Publikation
SONAR-SLT: Multilingual Sign Language Translation via Language-Agnostic Sentence Embedding Supervision
Yasser Hamidullah; Shakib Yazdani; Cennet Oguz; Cristina España Bonnet; Josef van Genabith
In: Proceedings of the Tenth Conference on Machine Translation. Conference on Machine Translation (WMT-2025), November 8-9, Suzhou, China, Association for Computational Linguistics, 2025.
Zusammenfassung
Sign language translation (SLT) is typically trained with text in a single spoken language, which limits scalability and cross-language generalization. Earlier approaches have replaced gloss supervision with text-based sentence embeddings, up to now, these remain tied to a specific language and modality. In contrast, here we employ language-agnostic, multimodal embeddings trained on text and speech from multiple languages to supervise SLT, enabling direct multilingual translation.

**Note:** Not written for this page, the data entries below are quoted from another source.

theorem kept_enableTask {s0 s : State} (t : Nat) (h : Kept s0 s) : Kept s0 (enableTask s t) := by
  unfold enableTask
  try dsimp only
  repeat' first | with_reducible assumption | with_reducible apply kept_ite | with_reducible apply kept_ite1 | with_reducible apply kept_ite2 | (with_reducible refine kept_forAll (fun _ _ _ => ?_) ?_) | (with_reducible refine kept_foldl (fun _ _ _ => ?_) ?_) | (with_reducible refine kept_foldl1 (fun _ _ _ => ?_) ?_) | with_reducible apply kept_clearLastValid | with_reducible apply kept_setTask | with_reducible apply kept_refreshTask | with_reducible apply kept_setTaskState | fail_if_no_progress (with_reducible apply kept_mk) | (with_reducible refine kept_of_eq (by with_reducible assumption) ?_) | intro _ _ | split | dsimp only

theorem kept_disableTask {s0 s : State} (t : Nat) (h : Kept s0 s) : Kept s0 (disableTask s t) := by
  unfold disableTask
  try dsimp only
  repeat' first | with_reducible assumption | with_reducible apply kept_ite | with_reducible apply kept_ite1 | with_reducible apply kept_ite2 | (with_reducible refine kept_forAll (fun _ _ _ => ?_) ?_) | (with_reducible refine kept_foldl (fun _ _ _ => ?_) ?_) | (with_reducible refine kept_foldl1 (fun _ _ _ => ?_) ?_) | with_reducible apply kept_showPend | with_reducible apply kept_setTask | with_reducible apply kept_setTaskState | fail_if_no_progress (with_reducible apply kept_mk) | (with_reducible refine kept_of_eq (by with_reducible assumption) ?_) | intro _ _ | split | dsimp only

theorem kept_clearTaskCounters {s0 s : State} (t : Nat) (h : Kept s0 s) : Kept s0 (clearTaskCounters s t) := by
  unfold clearTaskCounters
  try dsimp only
  repeat' first | with_reducible assumption | with_reducible apply kept_ite | with_reducible apply kept_ite1 | with_reducible apply kept_ite2 | (with_reducible refine kept_forAll (fun _ _ _ => ?_) ?_) | (with_reducible refine kept_foldl (fun _ _ _ => ?_) ?_) | (with_reducible refine kept_foldl1 (fun _ _ _ => ?_) ?_) | with_reducible apply kept_wr | with_reducible apply kept_setFld | fail_if_no_progress (with_reducible apply kept_mk) | (with_reducible refine kept_of_eq (by with_reducible assumption) ?_) | intro _ _ | split | dsimp only

theorem kept_clearCounters {s0 s : State} (v : Word) (h : Kept s0 s) : Kept s0 (clearCounters s v) := by
  unfold clearCounters
  try dsimp only
  repeat' first | with_reducible assumption | with_reducible apply kept_ite | with_reducible apply kept_ite1 | with_reducible apply kept_ite2 | (with_reducible refine kept_forAll (fun _ _ _ => ?_) ?_) | (with_reducible refine kept_foldl (fun _ _ _ => ?_) ?_) | (with_reducible refine kept_foldl1 (fun _ _ _ => ?_) ?_) | with_reducible apply kept_clearTaskCounters | fail_if_no_progress (with_reducible apply kept_mk) | (with_reducible refine kept_of_eq (by with_reducible assumption) ?_) | intro _ _ | split | dsimp only

theorem kept_measureLoad {s0 s : State}  (h : Kept s0 s) : Kept s0 (measureLoad s) := by
  unfold measureLoad
  try dsimp only
  repeat' first | with_reducible assumption | with_reducible apply kept_ite | with_reducible apply kept_ite1 | with_reducible apply kept_ite2 | (with_reducible refine kept_forAll (fun _ _ _ => ?_) ?_) | (with_reducible refine kept_foldl (fun _ _ _ => ?_) ?_) | (with_reducible refine kept_foldl1 (fun _ _ _ => ?_) ?_) | with_reducible apply kept_setFld | fail_if_no_progress (with_reducible apply kept_mk) | (with_reducible refine kept_of_eq (by with_reducible assumption) ?_) | intro _ _ | split | dsimp only

theorem kept_scanGridPoint {s0 s : State} (k : Nat) (h : Kept s0 s) : Kept s0 (scanGridPoint s k) := by
  unfold scanGridPoint
  try dsimp only
  repeat' first | with_reducible assumption | with_reducible apply kept_ite | with_reducible apply kept_ite1 | with_reducible apply kept_ite2 | (with_reducible refine kept_forAll (fun _ _ _ => ?_) ?_) | (with_reducible refine kept_foldl (fun _ _ _ => ?_) ?_) | (with_reducible refine kept_foldl1 (fun _ _ _ => ?_) ?_) | with_reducible apply kept_preempt | with_reducible apply kept_cyclicRelease | fail_if_no_progress (with_reducible apply kept_mk) | (with_reducible refine kept_of_eq (by with_reducible assumption) ?_) | intro _ _ | split | dsimp only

To address data scarcity, we propose a coupled augmentation method that combines multilingual target augmentation with video-level perturbations, improving model robustness. Experiments show consistent BLEURT gains over text-only embedding supervision, with larger improvements in low-resource settings. Our results demonstrate that language-agnostic embedding supervision, combined with coupled augmentation, provides a scalable and semantically robust alternative to traditional SLT training.